The California Budget Project released a report ahead of the Governor Jerry Brown’s May budget revise Tuesday – that says the total number of children enrolled in the Healthy Families Program (HFP) has dropped by more than 50,000 since July 2009, said Jean Ross, executive director of the advocacy group.

The group’s findings show San Bernardino County lost 5,521 children, an 8.1 percent change from July 2009 to March 2011. During the same time HFP enrollment in Riverside County dropped 4.4 percent a loss of 3,477 children.

Brown's revised budget plan assumes that the state will not receive $1 billion from local First 5 commissions because of pending lawsuits. The plan includes a $1 billion cut in CalWorks, the state’s welfare to work program. This includes an 8 percent reduction in benefits.

Brown had hoped the concessions would help secure Republican support to resolve the most contentious budget issues that remain: taxes.

To date those concession efforts have largely failed. Last week, Republicans in the Assembly claiming “we’ve become a state of entitlements” proposed an additional series of cuts to programs for the needy in order to close the lingering $15.4 billion projected budget deficit. GOP lawmakers called their proposal a compromise that saves programs like law enforcement and education in lieu of tax increases.
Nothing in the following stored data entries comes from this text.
-- ==== Sys2Proof/Machine/Sync.lean ====
section
/-! DEFINITION. The meanings of majors 0x15, 0x16 and 0x1A to 0x1D: full/empty words (R224 to R226), leases (R227 to
R233), fences (R239), barriers (R240 to R243), messages (R244) and subscriptions (R245), with their events. -/

namespace Sys2Proof.Machine

/-! ## Full/empty words -/

/-- The status of a completed operation in Rd. -/
def statusIn (d : Reg) (v : Word) : List (RegId × Vec) := [(xreg d, v.setWidth 512)]

/-- `take` and `peek` (R225, R226): at the own bank, by migration, or as a remote operation. -/
def feRead (empties : Bool) (d a : Reg) (off : BitVec 16) (s : State) : Out :=
  gate false { reads := [xreg a], vwrites := [xreg d] } s fun s =>
    let ea := effAddr s a off
    let op := if empties then FeOp.take else FeOp.peek
    match checkScratch s ea 8 .feRead with
    | some (c, v) => .next (trapI s c v)
    | none =>
      let s := unbound s
      if ownPending s s.cur .scratch ea.toNat 8 then .next (holdOwn s .scratch ea 8)
      else if isLocal s ea && segmentBusy s.myCore (scrOff ea / 4096) then .next (hold s (.segment s.curCore (scrOff ea / 4096)))
      else if isLocal s ea then
        match feOp s s.curCore (scrOff ea / 8) op s.cur d with
        | .done s r => .next (outstanding s (statusIn d (r.getD 0)) true)
        | .waits s => .next (hold s (.deferred ea.toNat))
        | .full => .next (trapI s 0x40 (ea ||| 0x8000000000000000#64))
      else if mayMigrate s then .next (depart s d ea (.load 8) (.int 8 false) true empties)
      else .next (sendMsg (hold s (.deferred ea.toNat)) (scrCore ea) (.fe (scrOff ea) op d) (fun m => .bankAccessArrive m))

/-- `put`, `fe.clr` and `fe.set` (R225); `waits` for the accesses before it at dev scope (R137). -/
def feWrite (waits : Bool) (u : Uses) (d a : Reg) (off : BitVec 16) (op : State → FeOp) (s : State) : Out :=
  gate false u s fun s =>
    let ea := effAddr s a off
    match checkScratch s ea 8 .feWrite with
    | some (c, v) => .next (trapI s c v)
    | none =>
      let s := unbound s
      if waits && !fenced s s.cur 4 then .next (hold s (.fence 4))
      else if ownPending s s.cur .scratch ea.toNat 8 then .next (holdOwn s .scratch ea 8)
      else if isLocal s ea && segmentBusy s.myCore (scrOff ea / 4096) then .next (hold s (.segment s.curCore (scrOff ea / 4096)))
      else if isLocal s ea then
        match feOp s s.curCore (scrOff ea / 8) (op s) s.cur d with
        | .done s r => .next (outstanding s (match r with
            | some v => statusIn d v
            | none => []) true)
        | .waits s => .next s
        | .full => .next s
      else .next (sendMsg (outstanding s [] false) (scrCore ea) (.fe (scrOff ea) (op s) d) (fun m => .bankAccessArrive m))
Meanwhile, despite a $6.6 billion surge in revenue from a recovering economy, the governor said Monday as he unveiled a revised budget, more cuts will be needed if higher levies aren’t extended.

Inland providers are bracing for the worst. San Bernardino county spokesman David Wert said the series of cuts will have a negative impact on 8,000 CalWorks cases which represents 31 percent of all child-only cases.

He said a time limit reduction from 60 months to 40 months will immediately expel 3,600 families from CalWorks and an additional 375 per month effective July 1.